AMMAN – Jordan’s supply of Egyptian gas was cut off by a blast in Sinai early Monday, as ongoing instability in Egypt threatened to plunge the Kingdom into what experts are calling an emerging “energy crisis”.

The blast was the ninth act of sabotage on the Arab Gas Pipeline this month and the second in less than a week.

“Gas supplies were stopped completely this morning, and we have yet to hear from the Egyptian side when they will return,” Ministry of Energy and Mineral Resources Secretary General Farouq Hiyari told The Jordan Times.

The attack cast doubt over the reliability of Egyptian gas supplies, which the Kingdom relies on for over 80 per cent of its electricity needs.
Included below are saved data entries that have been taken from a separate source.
section
/-! PROOFS. The rings and their nodes: what one change of a ring or of a node reads as, what a fold of changes comes to,
and what settling leaves of a node for which no opening is awaited. -/

namespace Sys2Proof.Machine

/-! ## One change -/

theorem ringOf_of_ring {s t : State} (e : t.ring = s.ring) (r : Nat) : ringOf t r = ringOf s r := by
  simp [ringOf, e]

theorem nodeOf_of_ring {s t : State} (e : t.ring = s.ring) (r p : Nat) : nodeOf t r p = nodeOf s r p := by
  simp [nodeOf, ringOf, e]

/-- A change of a ring that leaves its nodes leaves every node. -/
@[simp] theorem nodeOf_modRing (s : State) (r a b : Nat) {f : Ring → Ring} (hf : ∀ x, (f x).nodes = x.nodes) :
    nodeOf (modRing s r f) a b = nodeOf s a b := by
  by_cases h : a = r <;> simp [nodeOf, h, hf]

/-- A node that is put changes of its ring the nodes alone. -/
@[simp] theorem ringOf_setNode (s : State) (r p a : Nat) (n : Node) :
    ringOf (setNode s r p n) a =
      { ringOf s a with nodes := if a = r then Tab.set {} (ringOf s r).nodes p n else (ringOf s a).nodes } := by
  by_cases h : a = r <;> simp [setNode, h]

@[simp] theorem ringOf_modNode (s : State) (r p a : Nat) (f : Node → Node) :
    ringOf (modNode s r p f) a =
      { ringOf s a with
        nodes := if a = r then Tab.set {} (ringOf s r).nodes p (f (nodeOf s r p)) else (ringOf s a).nodes } :=
  ringOf_setNode s r p a _

@[simp] theorem nodeOf_setNode (s : State) (r p a b : Nat) (n : Node) :
    nodeOf (setNode s r p n) a b = if a = r ∧ b = p then n else nodeOf s a b :=
  nodeOf_modNode s r p a b fun _ => n

/-- What a change of a node leaves of it, it leaves of every node. -/
theorem modNode_keeps {β : Type} (g : Node → β) {f : Node → Node} (hf : ∀ n, g (f n) = g n) (s : State)
    (r p a b : Nat) : g (nodeOf (modNode s r p f) a b) = g (nodeOf s a b) := by
  rw [nodeOf_modNode]
  split
  · next h => rw [hf, h.1, h.2]
  · rfl

@[simp] theorem ringOf_mgmtPush (r : Nat) (m : Mgmt) (s : State) (a : Nat) :
    ringOf (mgmtPush r m s) a =
      if a = r then { ringOf s r with mgmt := (ringOf s r).mgmt ++ [m] } else ringOf s a :=
  ringOf_modRing s r a _

@[simp] theorem nodeOf_mgmtPush (r : Nat) (m : Mgmt) (s : State) (a b : Nat) :
    nodeOf (mgmtPush r m s) a b = nodeOf s a b :=
  nodeOf_modRing s r a b fun _ => rfl

/-! ## Folds -/

/-- Each ring without its nodes. -/
def ringsHeld (s : State) (r : Nat) : Ring := (ringOf s r).held

@[simp] theorem ringsHeld_modNode (s : State) (r p : Nat) (f : Node → Node) :
    ringsHeld (modNode s r p f) = ringsHeld s := by
  funext a
  simp [ringsHeld, Ring.held]

/-- What each step of a fold makes of its element, and no later step undoes, holds of every element at its end. -/
theorem foldl_establishes {γ : Type} {F : State → γ → State} {Q : γ → State → Prop} (hset : ∀ s x, Q x (F s x))
    {l : List γ} (hl : l.Pairwise fun x y => ∀ s, Q x s → Q x (F s y)) {x : γ} (hx : x ∈ l) (s : State) :
    Q x (l.foldl F s) := by
  induction l generalizing s with
  | nil => cases hx
  | cons y l ih =>
    obtain ⟨hy, hl⟩ := List.pairwise_cons.mp hl
    rcases List.mem_cons.mp hx with rfl | hx
    · exact List.foldlRecOn l F (hset s x) fun t ht z hz => hy z hz t ht
    · exact ih hl hx (F s y)

/-! ## Settling -/

/-- What deciding about one node never changes of the rings, settling does not change. -/
theorem settle_ring_of {Q : Tab Ring → Prop} (h : ∀ r s p, Q s.ring → Q (settleNodeAuth r s p).ring) {s : State}
    (hs : Q s.ring) : Q (settle s).ring := by
  have e : (settle s).ring = (settleAuth (settleHostOpen s)).ring := by
    simp [settle, id @settleChar_keep, id @settleDrv_keep, id @settleLevel_keep, id @settleNet_keep,
      id @settleOverflow_keep, id @settlePins_keep]
  have e0 : (settleHostOpen s).ring = s.ring := by simp [id @settleHostOpen_keep]
  have hfold (r : Nat) (t : State) (ht : Q t.ring) : Q ((positions t r).foldl (settleNodeAuth r) t).ring :=
    List.foldlRecOn (motive := fun u : State => Q u.ring) _ _ ht fun u hu p _ => h r u p hu
  rw [e]
  exact hfold 1 _ (hfold 0 _ (e0 ▸ hs))
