/-- An EACH copy of a torn-down host given up (R100): its ABANDONED entry, the removal of the copy, and the completion when it was the last. -/
def TeardownWork.abandon (w : TeardownWork) (h : HostId) (n : SlotNo) (r : Record) : TeardownWork :=
  let c := (w.state.makeLoss .abandoned n r (some h)).removeCopy n h
  { w with state := c.state.deliver? c.notice, abandoned := w.abandoned + 1 }

/-- The reclaim of an ANY copy from a stack (R99, R13): the record returns to OPEN, and on an edge-sense line the backlog is merged into the count, held
at 255 with the saturated mark. -/
def State.reclaim (s : State) (h : HostId) (n : SlotNo) (r : Record) : State :=
  let r' := { r.handBack h with phase := .opened, backlog := 0 }
  match r.source with
  | .host _ => s.setRecord n (some r')
  | .line l =>
    if (s.entry l).sense.isLevel then s.setRecord n (some r')
    else if r.count + r.backlog ≤ 255 then s.setRecord n (some { r' with count := r.count + r.backlog })
    else s.saturate n { r' with count := 255 }

/-- Step 2 of the teardown (R86): the offer in the host's slot. -/
def TeardownWork.endOffer (w : TeardownWork) (h : HostId) : TeardownWork :=
  match (w.state.disp h).offer with
  | none => w
  | some o =>
    let s := w.state.updDisp h fun d => { d with offer := none, claimTimer := none }
    match s.record o.handle.slot with
    | none => { w with state := s }
    | some r =>
      match r.mode with
      | .any => { w with state := s.setRecord o.handle.slot (some (r.handBack h)), returned := w.returned + 1 }
      | .each => { w with state := s }.abandon h o.handle.slot r

/-- One entry of step 3 of the teardown (R99, R100). -/
def TeardownWork.popEntry (h : HostId) (w : TeardownWork) (e : StackEntry) : TeardownWork :=
  match w.state.record e.handle.slot with
  | none => w
  | some r =>
    match r.mode with
    | .any => { w with state := w.state.reclaim h e.handle.slot r, returned := w.returned + 1 }
    | .each => w.abandon h e.handle.slot r

/-- The records that owe a host a WAITING EACH copy, in arrival-list order (R101). -/
def State.owedTo (s : State) (h : HostId) : List SlotNo :=
  s.arrivals.filter fun n =>
    match s.record n with
    | some r => decide (r.mode = .each) && r.copies.any fun c => decide (c.host = some h) && decide (c.state = .waiting)
    | none => false

/-- One record of step 4 of the teardown (R101). -/
def TeardownWork.dropOwed (h : HostId) (w : TeardownWork) (n : SlotNo) : TeardownWork :=
  match w.state.record n with
  | none => w
  | some r => w.abandon h n r

/-- Steps 2 to 4 of the teardown: the offer, the stack oldest entry first, and the EACH copies the host was owed when the teardown began; a copy that a
record reopened within the teardown owes it anew stays (R98, R100, R101). DEDUCED: log entry 19. -/
def State.releaseCopies (s : State) (h : HostId) : TeardownWork :=
  let w := TeardownWork.endOffer ⟨s, 0, 0⟩ h
  let stack := (w.state.disp h).stack
  let w := { w with state := w.state.updDisp h fun d => { d with stack := [], claimTimer := none } }
  (s.owedTo h).foldl (TeardownWork.dropOwed h) (stack.foldl (TeardownWork.popEntry h) w)

/-- The number of line groups a host holds (R138). -/
def State.leaseCount (s : State) (h : HostId) : Nat := s.leases.toList.countP fun v => decide (v = some h)

/-- Step 6 of the teardown: every lease of the host released (R136). -/
def State.releaseLeases (s : State) (h : HostId) : State :=
  { s with leases := mapTable (fun v => if v = some h then none else v) s.leases }

/-- Step 7 of the teardown: the host leaves every unread set, entries left with none are freed, and its missed-loss count is 0 (R136). -/
def State.forgetLosses (s : State) (h : HostId) : State :=
  { s with
    loss := (s.loss.map fun e => { e with unread := e.unread.set h false }).filter fun e => !e.unread.isEmpty
    missed := s.missed.set h 0 }

/-- The exchange in progress keeps its frame, but its message has left the queue (R186). -/
def ChipSelect.dropCarried : ChipSelect → ChipSelect
  | .live x => .live { x with carried := false }
  | .idle => .idle
  | .cutOff => .cutOff
  | .notReady => .notReady

/-- Step 8 of the teardown: the queue is emptied and the marks cleared (R137, R186). -/
def State.clearPort (s : State) (h : HostId) : State :=
  s.updPort h fun p =>
    { p with queue := [], partMark := false, overrun := false, noticeDropped := false, cs := p.cs.dropCarried }

/-- What steps 1 to 8 of a teardown leave, with the counts of EVICTED (R138). -/
structure Teardown where
  state : State
  returned : Nat
  abandoned : Nat
  leases : Nat
  deriving DecidableEq, Repr

/-- Steps 1 to 8 of the teardown of a host (R135); `final` is ABSENT or LOST. -/
def State.teardown (s : State) (h : HostId) (final : HostState) : Teardown :=
  let s := s.updSession h fun e => { e with state := final, wakeTimer := none }
  let w := s.releaseCopies h
  let s := w.state.roundEnds
  ⟨((s.releaseLeases h).forgetLosses h).clearPort h, w.returned, w.abandoned, s.leaseCount h⟩

/-- The loss of a host (R133, R135, R137, R138): its teardown, the was-lost mark, EVICTED in the emptied queue, and the recomputation. -/
def State.lose (s : State) (h : HostId) (cause : EvictCause) : State :=
  let t := s.teardown h .lost
  let s := t.state.updSession h fun e => { e with wasLost := true }
  (s.enqueue h (.evicted cause (s.session h).missCount t.returned t.abandoned t.leases)).recompute

/-- A miss counted against a host (R78, R133): it is lost when the count then stands at or above its miss limit; otherwise `survive` goes
on. -/
def State.miss (s : State) (h : HostId) (cause : EvictCause) (survive : State → State) : State :=
  let s := s.updSession h fun e => { e with missCount := e.missCount + 1 }
  if (s.session h).missLimit ≤ (s.session h).missCount then s.lose h cause else survive s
The two explosions this week occurred despite previous assurances from Cairo that the recent arrest of several jihadists allegedly behind the series of attacks, along with an increased military presence in the peninsula, would ensure the supply’s stability.

Sources at GASCO, one of two Egyptian firms that oversee the 400-kilometre pipeline, said the “extensive” damages caused by the blast may take over one week to repair.

With yesterday’s disruption, the Kingdom’s power plants will revert to their heavy fuel oil and diesel reserves, at a cost of some JD3 million per day.

The Egyptian ministry of petrol, which recently announced that it has amended the price of gas pumped to Jordan, declined to comment on the incident.

The blast came hours before the opening of polling stations in Egypt’s first legislative elections in the post-Mubarak era and amidst ongoing protests against Cairo’s military-led government.

Multiple disruptions in Egyptian gas supplies have ballooned the budget deficit and pushed the national energy bill to record highs, over JD1 billion.

Jordanian energy officials are currently working to secure additional fossil fuel sources, including natural gas from Iraq and liquid gas from Arabian Gulf countries, with plans in place to construct a terminal in the Red Sea Port of Aqaba by 2013.

Despite the renewed push for alternative energy sources, officials estimate that it will take over two years for any new gas agreement to come into effect due to infrastructure requirements.

Amman’s drive for new energy markets comes as efforts to bridge a five-year “gap” ahead of the development of local energy sources including oil shale, wind and nuclear power.

Jordan currently imports 98 per cent of its energy needs at a cost of 23 per cent of the gross domestic product.